*** Material shown ***
/-- R161: a line whose first character is not the marker, whatever its body, is `MissingMarker` with nothing
recorded. -/
def Obligations.LineWithoutMarkerIsMissingMarker : Prop :=
  ∀ (s : State) (w : BeatWord) (body : List BeatWord), s.phase = .idle → isLine (w :: body) = true →
    beatData w ≠ 0x3A → ∃ t, runLine s (w :: body) = .next t ∧ t.report = (true, 1, 0, 0, 0, 0, 0, 0, 0)

/-- R162: a marked line with a `hexerr` anywhere, or with more than 260 bytes, is `MalformedHex` with nothing
recorded. -/
def Obligations.BadHexAnywhereIsMalformedHex : Prop :=
  ∀ (s : State) (w : BeatWord) (body : List BeatWord), s.phase = .idle → isLine (w :: body) = true →
    beatData w = 0x3A → (∃ v ∈ w :: body, beatHexerr v = true) ∨ 260 < body.length →
    ∃ t, runLine s (w :: body) = .next t ∧ t.report = (true, 2, 0, 0, 0, 0, 0, 0, 0)

/-- R84: the canonical frame of every constructible record is decoded to that record. -/
def Obligations.CanonicalFrameRoundTrips : Prop :=
  ∀ (s : State) (r : Record), s.phase = .idle → r.constructible = true →
    ∃ t, runLine s (frameWords r.canonicalFrame) = .next t ∧ t.done = true ∧ t.status = 0 ∧ t.rtype = r.tag ∧
      t.result = some (.ok r)

/-- R65, R80: `LINE` of the canonical text line gives the beats of the canonical frame. -/
def Obligations.CanonicalLineSpellsTheFrame : Prop :=
  ∀ r : Record, lineWords r.canonicalLine = frameWords r.canonicalFrame

/-- R63 item 5, R83: the case of the hex digits makes no difference to the beats. -/
def Obligations.LetterCaseMakesNoDifference : Prop :=
  ∀ (c : Byte) (body : List Byte), lineWords (c :: body.map upperCase) = lineWords (c :: body)

/-! ### Encoding -/

/-- R60, R61, R69: decoding an encoded well-formed instruction, in each context its row stands in, gives it back. -/
def Obligations.DecodeOfEncodeIsTheInstruction : Prop :=
  ∀ (i : Instr) (c : BeatContext), i.wellFormed = true → i.admits c = true → decode c i.bits (encode i) = .instr i

/-- R60, R69: every beat word and every header word is a word of the instruction it decodes to. -/
def Obligations.EncodeOfDecodeIsTheWord : Prop :=
  (∀ (c : BeatContext) (w : BeatWord), (decodeBeat c w).wellFormed = true ∧ (decodeBeat c w).admits c = true ∧
    (decodeBeat c w).bits = 10 ∧ encode (decodeBeat c w) = w.toNat) ∧
  ∀ h : HeaderWord, (decodeHeader h).wellFormed = true ∧ (decodeHeader h).bits = 32 ∧
    encode (decodeHeader h) = h.toNat

/-- R61, R64, R69: words written out from the tables of 30_encoding.md. -/
def Obligations.SampleWordsDecode : Prop :=
  decodeBeat .idle 0b0000111010 = .mark false 0x3A ∧
    decodeBeat .idle 0b0100111010 = .mark true 0x3A ∧
    decodeBeat .bodyRoom 0b0000001011 = .byte 0x0B ∧
    decodeBeat .bodyFull 0b0001010101 = .byteOverflow 0x55 ∧
    decodeBeat .bodyRoom 0b0110101011 = .hexerr 0xAB ∧
    decodeBeat .bodyRoom 0b1010100111 = .last false 0xA7 ∧
    decodeHeader 0x0B001000 = .data 0x0B 0x0010 ∧
    decodeHeader 0x02000002 = .esa 0x02 0x0000 ∧
    decodeHeader 0x00123401 = .eof 0x00 0x1234 ∧
    decodeHeader 0x02000006 = .unknown06 0x02 0x0000 0x06
end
*** End of Material shown ***
=== Aim of the exercise ===
Taking the listing above as the source, transcribe only the lines starting at the line with "t.result = some (.ok r)" and going through the line with "def Obligations.EncodeOfDecodeIsTheWord : Prop", unaltered and with both ends included.

=== Response to the task ===
      t.result = some (.ok r)

/-- R65, R80: `LINE` of the canonical text line gives the beats of the canonical frame. -/
def Obligations.CanonicalLineSpellsTheFrame : Prop :=
  ∀ r : Record, lineWords r.canonicalLine = frameWords r.canonicalFrame

/-- R63 item 5, R83: the case of the hex digits makes no difference to the beats. -/
def Obligations.LetterCaseMakesNoDifference : Prop :=
  ∀ (c : Byte) (body : List Byte), lineWords (c :: body.map upperCase) = lineWords (c :: body)

/-! ### Encoding -/

/-- R60, R61, R69: decoding an encoded well-formed instruction, in each context its row stands in, gives it back. -/
def Obligations.DecodeOfEncodeIsTheInstruction : Prop :=
  ∀ (i : Instr) (c : BeatContext), i.wellFormed = true → i.admits c = true → decode c i.bits (encode i) = .instr i

/-- R60, R69: every beat word and every header word is a word of the instruction it decodes to. -/
def Obligations.EncodeOfDecodeIsTheWord : Prop :=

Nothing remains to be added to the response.